Kinky Boots is about a 4 generation shoe factory in Northampton which faced a loss of international and home demand for its products and decided to experiment with a lime of erotic footwear for men who like to dress up in female attire and those who perform as drag Queens. The culmination of the Full Monty is when the men make their first full strip on stage and fitted into the development in the eighties and nineties of men stripping exclusively for women which started with small shows in public houses and led to full shows on theatres. The development demonstrated the change in social attitudes and acceptability between the days when only stationary nude posing was allowed on the London stage at the Windmill Theatre and the widespread development of licences strip clubs, sex shops and those selling erotic wear and goods prominently located in town and city centres.

I know a little about the shoe and boot industry over the past 150 years because my maternal great grandfather is known to have been a shoe maker throughout his working life who with one of his sons recorded in one census the change to making boots and other goods from leather imported from one area of Spain as first industrial processes were introduced in Northampton and other Midland towns. His son became a rural messenger and postman but the trade of shoemaking was continued by the youngest son in a neighbouring county town. Some of the main features of the film are factual in that the firm was a four generation enterprise in Northampton. The change to making the erotic footwear occurred by chance with an enquiry from a fetish shop in Folkestone which selected the factory from a list obtained from the Footwear Federation and the company was able to develop and expand the range after attending a footwear show in Germany, the film ends with a show in Milan. The actual firm became the Kinky Boots Factory, after the BBC gave the name to its programme Trouble at the Top. The basic facts do not make a full length fictional story so the film tackles the issue of sexual orientation and identity by also focussing on the life of one drag Queen performer who is transported from Soho club land to becoming the creative designed for the factory and its Milan collection. The film does overlook the seedier aspects of the lives of those who enjoy thigh length boots with a whip built into the side of one so that it possible see such wear displayed in the High Street, just as the growth of public stripping, including persuading several hundred Tynesiders to strip off for contemporary art photographs, overlooks the recruitment of young middle European teenagers into sexual slavery as lap dancers for capital city centre clubs. It also led to members of the Women's Institute in Yorkshire stripping off for a Calendar to raise funds for Leukaemia Research, raising over £1 million for the same organisation of which Sir Ian Botham is the fund raising President.
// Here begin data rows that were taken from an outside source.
-- ==== Sys2Proof/Machine/State.lean ====
section
/-! DEFINITION. The state (10_state.md R42), the reasons a step can stop (60_exceptions.md R180, R182), and the state after
reset (R44, 70_reset_and_hazards.md R200-R202). -/
namespace Sys2Proof.Machine

/-- The four condition flags (10_state.md R27, R28): a closed enumeration, so no other flag can be named. -/
inductive Flag where
  | n
  | z
  | c
  | v
  deriving DecidableEq, Repr

/-- One value per flag. -/
structure FlagSet (β : Type) where
  n : β
  z : β
  c : β
  v : β
  deriving DecidableEq, Repr

/-- What an operating mode banks (R21): r13, r14 and the flags. -/
structure Bank (α β : Type) where
  r13 : α
  r14 : α
  flags : FlagSet β
  deriving DecidableEq, Repr

/-- One value per operating mode (R32). -/
structure PerMode (γ : Type) where
  user : γ
  fastInterrupt : γ
  interrupt : γ
  supervisor : γ
  abort : γ
  undefined : γ
  deriving DecidableEq, Repr

/-- The physical storage of R21: 26 register slots holding an `α` each and 24 flag slots holding a `β` each. It is used
twice: for the values (`Word`, `Bool`) and for the written marks of R45 (`Bool`, `Bool`). -/
structure RegFile (α β : Type) where
  gpr : Vector α 13
  gpr15 : α
  bank : PerMode (Bank α β)
  deriving DecidableEq, Repr

/-- The names of the 26 physical registers (R21). -/
inductive RegSlot where
  | gpr (i : Fin 13)
  | gpr15
  | r13 (m : Mode)
  | r14 (m : Mode)
  deriving DecidableEq, Repr

/-- The names of the 50 slots that carry a written mark (R45). -/
inductive Slot where
  | reg (r : RegSlot)
  | flag (m : Mode) (f : Flag)
  deriving DecidableEq, Repr

/-- The control fields of one background (R37). -/
structure BgControl where
  priority : BitVec 2
  charBase : BitVec 2
  mosaic : Bool
  colorDepth : Bool
  screenBase : BitVec 5
  size : BitVec 2
  deriving DecidableEq, Repr

/-- The `DisplayStatus` control fields (R37) and wait-state cache (R39). The live inputs of R38 are fields of `State`. -/
structure DisplayStatus where
  bgMode : BitVec 3
  objMapping : Bool
  bgEnable : Vector Bool 4
  objEnable : Bool
  bg : Vector BgControl 4
  wsN : Nat
  wsS : Nat
  deriving DecidableEq, Repr

/-- One entry of the anomaly log (R41): the bus address, the ROM index and the byte of a write to cartridge ROM. -/
structure Anomaly where
  bus : Word
  index : Nat
  byte : Byte
  deriving DecidableEq, Repr

/-- All backing storage (R40) as one list of (resolved address, byte). `Memory.wf` is its canonical form; an unlisted
byte is 0 (R44, R202; log entry 5). -/
abbrev Memory := List Host.Cell

/-- The machine's state (R42), with two fields of the model's own: `draws` and `params`. -/
structure State where
  /-- The physical registers and flags (R21). -/
  regs : RegFile Word Bool
  /-- The written marks (R45). -/
  written : RegFile Bool Bool
  /-- `instruction_set_mode` (R31). -/
  isa : InstrSet
  /-- `operating_mode` (R32). -/
  mode : Mode
  /-- The eight backing arrays (R40), keyed by resolved address (20_memory.md R60). -/
  mem : Memory
  /-- `DisplayStatus` control fields and wait-state cache (R37, R39). -/
  ds : DisplayStatus
  /-- Host input (R38). -/
  vblank : Bool
  /-- Host input (R38). -/
  hblank : Bool
  /-- Host input (R38). -/
  scanline : BitVec 16
  /-- The anomaly log (R41), oldest entry first. -/
  anomalies : List Anomaly
  /-- The model's own: how many free values have been drawn (log entry 6). -/
  draws : Nat
  /-- The model's own: the OPEN parameters, constant during a session (log entry 1). -/
  params : Params
  deriving DecidableEq, Repr

/-- Why a step stops with a fault. Either one keeps the state as it was before the step (60_exceptions.md R181). Safe: the
spec gives the step no successor state (R180). -/
inductive Fault where
  /-- E1: raised by instruction fetch when the byte at `a` resolves to no storage (40_dispatch.md R132). Safe. -/
  | fetchFault (a : Word)
  /-- E9: raised by the condition evaluator or by BX, MUL or MLA reading a slot whose written mark is clear: the spec's own
  step outcome (R45, 40_dispatch.md R138, R140; 60_exceptions.md R182), which only a session under P_RESET_REGS = UNWRITTEN
  can meet. From `State.reset`, where every register and flag is written, it never arises. Safe. -/
  | unwrittenRead (slot : Slot)
  deriving DecidableEq, Repr

/-- Why a step is refused. -/
inductive Refusal where
  /-- Raised by an arm of `exec` whose instruction has no meaning in this model yet. No arm raises it. Safe. -/
  | notModelled (mnemonic : String)
  /-- E3: the outcome `Unimplemented(cls, w, pc0)` of a classified format with no handler, condition passed, and of every
  Narrow word (43_unimplemented.md R170, 40_dispatch.md R137). The state is kept and there is no successor (R180). A Narrow
  word is reported zero-extended. Safe. -/
  | unimplemented (cls : FormatClass) (w : Word) (pc0 : Word)
  deriving DecidableEq, Repr

/-- How a host access ends when it does not end in a value (60_exceptions.md R180, E2). The state is kept. -/
inductive PortFault where
  /-- The first byte address of the access that resolves to no storage (20_memory.md R59). -/
  | outOfRange (a : Word)
  deriving DecidableEq, Repr

/-- What a step answers. -/
abbrev Result := Host.Outcome State Fault Refusal

/-- Every register slot holding `a` and every flag slot holding `b`. -/
def RegFile.fill {α β : Type} (a : α) (b : β) : RegFile α β :=
  let k : Bank α β := { r13 := a, r14 := a, flags := { n := b, z := b, c := b, v := b } }
  { gpr := Vector.replicate 13 a
    gpr15 := a
    bank := { user := k, fastInterrupt := k, interrupt := k, supervisor := k, abort := k, undefined := k } }

/-- A background's control fields at reset (R44). -/
def BgControl.reset : BgControl where
  priority := 0
  charBase := 0
  mosaic := false
  colorDepth := false
  screenBase := 0
  size := 0

/-- `DisplayStatus` at reset (R44): every control field 0, and the wait-state table's values for a WAITCNT field of 0. -/
def DisplayStatus.reset : DisplayStatus where
  bgMode := 0
  objMapping := false
  bgEnable := Vector.replicate 4 false
  objEnable := false
  bg := Vector.replicate 4 BgControl.reset
  wsN := 4
  wsS := 2

/-- The machine right after reset (R44, R200-R202), with the defaults of R6 and P_RESET_REGS = ZERO: every register and
flag is written and 0, every mark is set (DESIGN CHOICE, unsafe: log entry 2). Both images are all zero bytes (log
entry 4). `Sys2Proof.Machine.launch` is the session start for every other choice. -/
def State.reset : State where
  regs := RegFile.fill 0 false
  written := RegFile.fill true true
  isa := .wide
  mode := .supervisor
  mem := []
  ds := DisplayStatus.reset
  vblank := false
  hblank := false
  scanline := 0
  anomalies := []
  draws := 0
  params := Params.default

end Sys2Proof.Machine
end

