-- ==== Sys2Proof/Machine/Branch.lean ====
section
/-! DEFINITION. Control transfer (41_branch.md): B, BL, BX and BX naming register 15. -/
namespace Sys2Proof.Machine

/-- The target of B and BL: `(pc0 + branch_offset) mod 2^32`, with no pipeline offset and no check (R150, R154). -/
def branchTarget (offset24 : BitVec 24) (s : State) : Word := pcOf s + branchOffset offset24

/-- BX with a valid register (R152): the full value goes to the counter, its bit 0 selects the instruction set. -/
def exchangeTo (v : Word) (s : State) : State :=
  switchInstrSet (if v.getLsbD 0 then .narrow else .wide) (setPc v s)

/-- BX naming register 15 (R153, E4): the mode becomes Undefined and the counter is held. -/
def invalidExchange (s : State) : State := switchOperatingMode .undefined s

/-- B (R150). -/
def execB (c : Cond) (offset24 : BitVec 24) (s : State) : Result :=
  whenCondition c s (.next (setPc (branchTarget offset24 s) s))

/-- BL (R151): the return point is `pc0 + 4`, in the active bank's r14. -/
def execBl (c : Cond) (offset24 : BitVec 24) (s : State) : Result :=
  whenCondition c s (.next (setPc (branchTarget offset24 s) (writeReg 14 (pcOf s + 4) s)))

/-- BX (R152). A term that names register 15 is not well-formed (R110); it acts as R153 says (log entry 14). -/
def execBx (c : Cond) (rm : Reg) (s : State) : Result :=
  whenCondition c s
    (if rm = 15 then .next (invalidExchange s)
     else
       match readChecked rm s with
       | .error e => .fault e
       | .ok v => .next (exchangeTo v s))

/-- BX_R15 (R153). -/
def execBxR15 (c : Cond) (s : State) : Result :=
  whenCondition c s (.next (invalidExchange s))

end Sys2Proof.Machine
end

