-- ==== Sys2Proof/Machine/DataProcessing.lean ====
section
/-! DEFINITION. Data processing (43_unimplemented.md R170, R171): classified, with no handler. MRS, MSR_reg and MSR_imm are other
names of TST, TEQ, CMP and CMN words (30_encoding.md R119). -/
namespace Sys2Proof.Machine

/-- AND. -/
def execAnd (c : Cond) (f : DpFields) (s : State) : Result :=
  wideUnimplemented .dataProcessing c (encode (.and c f)) s

/-- EOR. -/
def execEor (c : Cond) (f : DpFields) (s : State) : Result :=
  wideUnimplemented .dataProcessing c (encode (.eor c f)) s

/-- SUB. -/
def execSub (c : Cond) (f : DpFields) (s : State) : Result :=
  wideUnimplemented .dataProcessing c (encode (.sub c f)) s

/-- RSB. -/
def execRsb (c : Cond) (f : DpFields) (s : State) : Result :=
  wideUnimplemented .dataProcessing c (encode (.rsb c f)) s

/-- ADD. -/
def execAdd (c : Cond) (f : DpFields) (s : State) : Result :=
  wideUnimplemented .dataProcessing c (encode (.add c f)) s

/-- ADC. -/
def execAdc (c : Cond) (f : DpFields) (s : State) : Result :=
  wideUnimplemented .dataProcessing c (encode (.adc c f)) s

/-- SBC. -/
def execSbc (c : Cond) (f : DpFields) (s : State) : Result :=
  wideUnimplemented .dataProcessing c (encode (.sbc c f)) s

/-- RSC. -/
def execRsc (c : Cond) (f : DpFields) (s : State) : Result :=
  wideUnimplemented .dataProcessing c (encode (.rsc c f)) s

/-- TST. -/
def execTst (c : Cond) (f : DpFields) (s : State) : Result :=
  wideUnimplemented .dataProcessing c (encode (.tst c f)) s

/-- TEQ. -/
def execTeq (c : Cond) (f : DpFields) (s : State) : Result :=
  wideUnimplemented .dataProcessing c (encode (.teq c f)) s

/-- CMP. -/
def execCmp (c : Cond) (f : DpFields) (s : State) : Result :=
  wideUnimplemented .dataProcessing c (encode (.cmp c f)) s

/-- CMN. -/
def execCmn (c : Cond) (f : DpFields) (s : State) : Result :=
  wideUnimplemented .dataProcessing c (encode (.cmn c f)) s

/-- ORR. -/
def execOrr (c : Cond) (f : DpFields) (s : State) : Result :=
  wideUnimplemented .dataProcessing c (encode (.orr c f)) s

/-- MOV. -/
def execMov (c : Cond) (f : DpFields) (s : State) : Result :=
  wideUnimplemented .dataProcessing c (encode (.mov c f)) s

/-- BIC. -/
def execBic (c : Cond) (f : DpFields) (s : State) : Result :=
  wideUnimplemented .dataProcessing c (encode (.bic c f)) s

/-- MVN. -/
def execMvn (c : Cond) (f : DpFields) (s : State) : Result :=
  wideUnimplemented .dataProcessing c (encode (.mvn c f)) s

/-- MRS. -/
def execMrs (c : Cond) (ps : Bool) (rd : Reg) (s : State) : Result :=
  wideUnimplemented .dataProcessing c (encode (.mrs c ps rd)) s

/-- MSR_reg. -/
def execMsrReg (c : Cond) (pd : Bool) (fieldmask : BitVec 4) (rm : Reg) (s : State) : Result :=
  wideUnimplemented .dataProcessing c (encode (.msrReg c pd fieldmask rm)) s

/-- MSR_imm. -/
def execMsrImm (c : Cond) (pd : Bool) (fieldmask : BitVec 4) (imm : BitVec 12) (s : State) : Result :=
  wideUnimplemented .dataProcessing c (encode (.msrImm c pd fieldmask imm)) s

end Sys2Proof.Machine
end

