-- ==== Sys2Proof/Machine/Transfer.lean ====
section
/-! DEFINITION. Single and block data transfers (43_unimplemented.md R170, R171, R176): classified, with no handler. No memory is accessed. -/
namespace Sys2Proof.Machine

/-- STR. -/
def execStr (c : Cond) (f : TransferFields) (s : State) : Result :=
  wideUnimplemented .singleDataTransfer c (encode (.str c f)) s

/-- LDR. -/
def execLdr (c : Cond) (f : TransferFields) (s : State) : Result :=
  wideUnimplemented .singleDataTransfer c (encode (.ldr c f)) s

/-- STRB. -/
def execStrb (c : Cond) (f : TransferFields) (s : State) : Result :=
  wideUnimplemented .singleDataTransfer c (encode (.strb c f)) s

/-- LDRB. -/
def execLdrb (c : Cond) (f : TransferFields) (s : State) : Result :=
  wideUnimplemented .singleDataTransfer c (encode (.ldrb c f)) s

/-- STM. -/
def execStm (c : Cond) (f : BlockFields) (s : State) : Result :=
  wideUnimplemented .blockDataTransfer c (encode (.stm c f)) s

/-- LDM. -/
def execLdm (c : Cond) (f : BlockFields) (s : State) : Result :=
  wideUnimplemented .blockDataTransfer c (encode (.ldm c f)) s

end Sys2Proof.Machine
end

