theorem marksKept_setFlag (f : Flag) (b : Bool) (s : State) : MarksKept s (setFlag f b s) := by
  intro slot hs
  cases slot with
  | reg r => exact (RegFile.getReg_setFlag _ _ _ _ _).trans hs
  | flag m g =>
    change (s.written.setFlag _ f true).getFlag m g = true
    rw [RegFile.getFlag_setFlag]
    split
    · rfl
    · exact hs

theorem marksKept_multiplyCV (s : State) : MarksKept s (multiplyCV s) := by
  unfold multiplyCV
  split
  · exact marksKept_trans (marksKept_setFlag .c _ s) (marksKept_setFlag .v (Config.freeFlag (s.draws + 1)) _)
  · exact fun _ hs => hs

theorem marksKept_multiplyFlags (res : Word) (s : State) : MarksKept s (multiplyFlags res s) :=
  marksKept_trans (marksKept_trans (marksKept_setFlag .n _ s) (marksKept_setFlag .z _ _)) (marksKept_multiplyCV _)

theorem marksKept_writeProduct (f : MulFields) (res : Word) (s : State) : MarksKept s (writeProduct f res s) := by
  have hf : MarksKept s (if f.s then multiplyFlags res (writeReg f.rd res s) else writeReg f.rd res s) := by
    split
    · exact marksKept_trans (marksKept_writeReg _ _ s) (marksKept_multiplyFlags _ _)
    · exact marksKept_writeReg _ _ s
  rw [writeProduct_eq]
  split
  · exact hf
  · exact marksKept_trans hf (marksKept_setPc _ _)

theorem marksKept_handled {i : Instr} {s t : State} (h : Handled i s t) : MarksKept s t := by
  cases h with
  | b => exact marksKept_setPc _ s
  | bl => exact marksKept_trans (marksKept_writeReg 14 _ s) (marksKept_setPc _ _)
  | bx c rm => exact marksKept_setPc (readReg rm s) s
  | bx15 | bxR15 => exact marksKept_of_written_eq rfl
  | mul | mla => exact marksKept_writeProduct _ _ s

theorem marksKept_step {s t : State} (h : step s = .next t) : MarksKept s t := by
  obtain ⟨_, i, _, rfl | hh⟩ := step_next_cases h
  · exact marksKept_setPc _ s
  · exact marksKept_handled hh

/-- A protected write leaves the register file, the marks and the processor state (20_memory.md R77). -/
theorem memWrite_frame {a : Word} {w : Width} {v : Word} {s t : State} (h : memWrite a w v s = .ok t) :
    SameProcessor s t := by
  rcases memWrite_cases a w v s with ⟨e, _, he⟩ | ⟨ls, _, he⟩ <;> rw [he] at h <;> cases h
  exact storeAll_induct (P := SameProcessor s) (fun l _ b u hu => hu.trans (storeByte_frame l b u)) v s (.refl s)

/-- An unprotected write leaves the same (20_memory.md R84). -/
theorem rawWrite_frame {a : Word} {w : Width} {v : Word} {s t : State} (h : rawWrite a w v s = .ok t) :
    SameProcessor s t := by
  rcases rawWrite_cases a w v s with ⟨e, _, he⟩ | ⟨ls, _, he⟩ <;> rw [he] at h <;> cases h
  exact storeAll_induct (P := SameProcessor s) (fun l _ b u hu => hu.trans (storeByteRaw_frame l b u)) v s (.refl s)

theorem marksKept_setFlagWord (w : Word) (s : State) : MarksKept s (setFlagWord w s) :=
  marksKept_trans (marksKept_trans (marksKept_trans (marksKept_setFlag .n _ s) (marksKept_setFlag .z _ _))
    (marksKept_setFlag .c _ _)) (marksKept_setFlag .v _ _)

theorem marksKept_hostAct {a : HostAction} {s t : State} (h : hostAct a s = .ok t) : MarksKept s t := by
  cases a with
  | writeReg i v => cases h; exact marksKept_writeReg i v s
  | setFlag f b => cases h; exact marksKept_setFlag f b s
  | setFlagWord w => cases h; exact marksKept_setFlagWord w s
  | switchMode | switchModeBits | switchInstrSet | driveDisplay => cases h; exact marksKept_of_written_eq rfl
  | protectedWrite => exact marksKept_of_written_eq (memWrite_frame h).written
  | rawWrite => exact marksKept_of_written_eq (rawWrite_frame h).written

/-! ### Where every mark is set -/

theorem allWritten_iff (s : State) : AllWritten s ↔ ∀ slot, isWritten slot s = true := by
  constructor
  · intro h slot
    cases slot <;> simp [isWritten, h]
  · intro h
    refine RegFile.ext_reads (fun k => ?_) fun m f => ?_
    · rw [RegFile.getReg_fill]; exact h (.reg k)
    · rw [RegFile.getFlag_fill]; exact h (.flag m f)

theorem allWritten_of_marksKept {s t : State} (h : AllWritten s) (k : MarksKept s t) : AllWritten t :=
  (allWritten_iff t).mpr fun slot => k slot ((allWritten_iff s).mp h slot)

theorem fetch_ne_unwrittenRead (s : State) (slot : Slot) : fetch s ≠ .error (.unwrittenRead slot) := by
  intro h
  unfold fetch at h
  split at h <;> cases h

section
variable {s : State} (h : AllWritten s)
include h

theorem whenCondition_ne_unwrittenRead (c : Cond) {r : Result} {slot : Slot} (hr : r ≠ .fault (.unwrittenRead slot)) :
    whenCondition c s r ≠ .fault (.unwrittenRead slot) := by
  rcases evalCond_cases c s with ⟨_, he⟩ | ⟨f, _, hf, _⟩
  · cases hb : conditionMet c (activeFlags s) with
    | false => rw [whenCondition_fails (he.trans (by rw [hb]))]; exact nofun
    | true => rwa [whenCondition_passes (he.trans (by rw [hb]))]
  · exact absurd ((allWritten_iff s).mp h (.flag s.mode f)) (by simp [isWritten, hf])

theorem handler_ne_unwrittenRead {k : State → Result} (hk : IsHandler k) (slot : Slot) :
    k s ≠ .fault (.unwrittenRead slot) := by
  have read : ∀ i k, withOperand (readChecked i s) k = k (readReg i s) := fun i =>
    withOperand_readable ((allWritten_iff s).mp h _)
  cases hk with
  | branch | link | invalid => exact nofun
  | exchange rm => dsimp only; split <;> simp [read]
  | mul f | mla f => simp [read]
  | stub => exact nofun

theorem step_ne_unwrittenRead (slot : Slot) : step s ≠ .fault (.unwrittenRead slot) := by
  cases hf : fetch s with
  | error e =>
    rw [step_of_fetch_error hf]
    rintro ⟨rfl⟩
    exact fetch_ne_unwrittenRead s slot hf
  | ok i =>
    rw [step_of_fetch hf]
    rcases exec_shape i with ⟨f, w, he⟩ | ⟨c, k, hk, he⟩ <;> rw [he]
    · exact nofun
    · exact whenCondition_ne_unwrittenRead h c (handler_ne_unwrittenRead h hk slot)

end

/-- Settles O52: no operation clears a mark, and with every mark set each checked read answers a value. -/
theorem writtenMarksStay : Obligations.WrittenMarksStay :=
  ⟨fun _ _ slot h => marksKept_step h slot, fun _ _ _ slot h => marksKept_hostAct h slot,
    fun _ slot h => step_ne_unwrittenRead h slot, fun _ _ hs h => allWritten_of_marksKept hs (marksKept_step h),
    fun _ _ _ hs h => allWritten_of_marksKept hs (marksKept_hostAct h), rfl⟩

end Sys2Proof.Proofs
end

section
/-! The invariant at reset and over a step. -/
namespace Sys2Proof.Proofs
open Sys2Proof.Machine

/-- Settles O57: memory and the anomaly log are empty, the rest is the reset value. -/
theorem resetInv : Obligations.ResetInv where
  romSize := by decide
  memCanonical := reset_mem_wf
  memExists := fun _ h => absurd h List.not_mem_nil
  waitN := by decide
  waitS := by decide
  pcWritten := rfl
  anomalies := fun _ h => absurd h List.not_mem_nil

/-- The invariant speaks of the memory side and of the counter's mark alone. -/
theorem inv_of_sameMemorySide {s t : State} (h : Inv s) (hs : SameMemorySide s t) (hpc : t.written.gpr15 = true) :
    Inv t where
  romSize := by rw [hs.params]; exact h.romSize
  memCanonical := by rw [hs.mem]; exact h.memCanonical
  memExists := by rw [hs.mem, hs.params]; exact h.memExists
  waitN := by rw [hs.ds]; exact h.waitN
  waitS := by rw [hs.ds]; exact h.waitS
  pcWritten := hpc
  anomalies := by rw [hs.anomalies, hs.params]; exact h.anomalies

/-- Settles O58: a step leaves the memory side as it was and clears no mark. -/
theorem stepKeepsInv : Obligations.StepKeepsInv := fun _ _ hi h =>
  inv_of_sameMemorySide hi (step_side h) (marksKept_step h (.reg .gpr15) hi.pcWritten)

end Sys2Proof.Proofs
end

section
/-! The condition evaluator's reads of the flags (10_state.md R45; 40_dispatch.md R130). -/
namespace Sys2Proof.Proofs
open Sys2Proof.Machine

/-- A search over flag sets is a search over their four flags. -/
theorem exists_flagSet {P : FlagSet Bool → Prop} : (∃ fs, P fs) ↔ ∃ n z c v, P ⟨n, z, c, v⟩ :=
  ⟨fun ⟨⟨n, z, c, v⟩, h⟩ => ⟨n, z, c, v, h⟩, fun ⟨n, z, c, v, h⟩ => ⟨⟨n, z, c, v⟩, h⟩⟩

/-- The listed flags are those on which the predicate depends: 16 codes, 4 flags, 32 changes of one flag each. -/
theorem mem_flagsRead_iff (c : Cond) (f : Flag) :
    f ∈ flagsRead c ↔ ∃ (fs : FlagSet Bool) (b : Bool), conditionMet c (fs.set f b) ≠ conditionMet c fs := by
  rw [exists_flagSet]
  cases c <;> cases f <;> decide

/-- The list names its flags in the order N, Z, C, V (R45). -/
theorem flagsRead_eq_filter (c : Cond) :
    flagsRead c = [Flag.n, .z, .c, .v].filter fun f => decide (f ∈ flagsRead c) := by
  cases c <;> rfl
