-- ==== Sys2Proof/Word.lean ====
section
/-! DEFINITION. The words of the model: bytes and the sparse tables in which the state is held. -/

namespace Sys2Proof

/-- One byte. -/
abbrev Byte := BitVec 8

/-- A sparse table: keys rise, a key that is not listed stands for the table's default value. -/
abbrev Table (α : Type) := List (Nat × α)

end Sys2Proof
end

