/-- A Consist (R90, R91): header flit bits [255:0], payload, poisoned granules. -/
structure Consist where
  header  : BitVec 256
  data    : List Byte
  poison  : List Nat
  /-- Logical distance travelled so far. -/
  dist    : Nat
  /-- The sending departure, when it was sent by this Station's LOOP_SEND or TURN. -/
  dep     : Option DepId
  /-- Flits that are launched, the header included: all of them, or those launched before a cancel (R105). -/
  size    : Nat
  /-- Cycle of the sending Station from which the header may leave (R244). -/
  readyAt : Nat
deriving DecidableEq, Repr

/-- What a node does with the Consist at the head of its input on a line (R95, R96, R105). -/
inductive InMode where
  /-- It waits for a departure that takes its tag. -/
  | holding
  | passing
  /-- Its flits go to this departure, and on where the path goes on; `first`: the departure's row that the record begins with. -/
  | given (dep : DepId) (first : Nat)
  /-- Its path ends here, where nothing takes it. -/
  | ending
  | dropping
deriving DecidableEq, Repr

/-- The output of a node on a line with the hop that leaves it (R99, R100), and the input of the node on that line. Nodes
0 to 135 are the physical Stations and 136 + s the junction after Sector s. -/
structure Hop where
  /-- The hop's books, in flits: credits held, flits in flight, entries occupied, credits returning (R99). -/
  credits   : Nat
  inFlight  : Nat
  occupied  : Nat
  retCred   : Nat
  /-- SEQ of the next flit (R92). -/
  seq       : Nat
  /-- SEQ of the flits kept for replay, oldest first (R100). -/
  replay    : List Nat
  /-- A replay has been requested from this SEQ. -/
  request   : Option Nat
  /-- Failures in a row of the present flit (R101). -/
  fails     : Nat
  down      : Bool
  /-- Own Consists waiting to be inserted, oldest first. -/
  own       : List Consist
  /-- The Consist whose flits leave the node on this hop, or whose header is still on it, with the flits launched so far. -/
  moving    : Option Consist
  sent      : Nat
  /-- Its header has been read at the other end. -/
  arrived   : Bool
  /-- It is forwarded from this node's own input. -/
  passes    : Bool
  /-- Cycle at which its header was launched, and since which its next flit waits for a credit (R111). -/
  startSc   : Nat
  waitSince : Option Nat
  /-- The Consist at the head of this node's input on this line (R96), what is done with it, and its flits read out. -/
  held      : Option Consist
  mode      : InMode
  read      : Nat
  /-- Its flits that have had time to arrive. -/
  due       : Nat
  /-- Cycle since which it is held, or taken. -/
  heldSince : Nat
  /-- Line time at which it reached the head of the input (R180). -/
  heldLt    : Nat
deriving DecidableEq, Repr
I mention this fact because to launch the film premier in London, the film company, Buena Vista International who also created the Calendar Girls film, held a charity Kinky Boot auction on behalf of the Elton John AIDS Foundation with a host of celebrities contributing designs, including Cher, Joan Collins and Elton, plus e the original boot designed for the Folkestone store and those worn in the film by its Drag Queen Lola. Ok so some of my links are flimsy but who is to prove that my perception of time and reality is less closer to the truth than yours?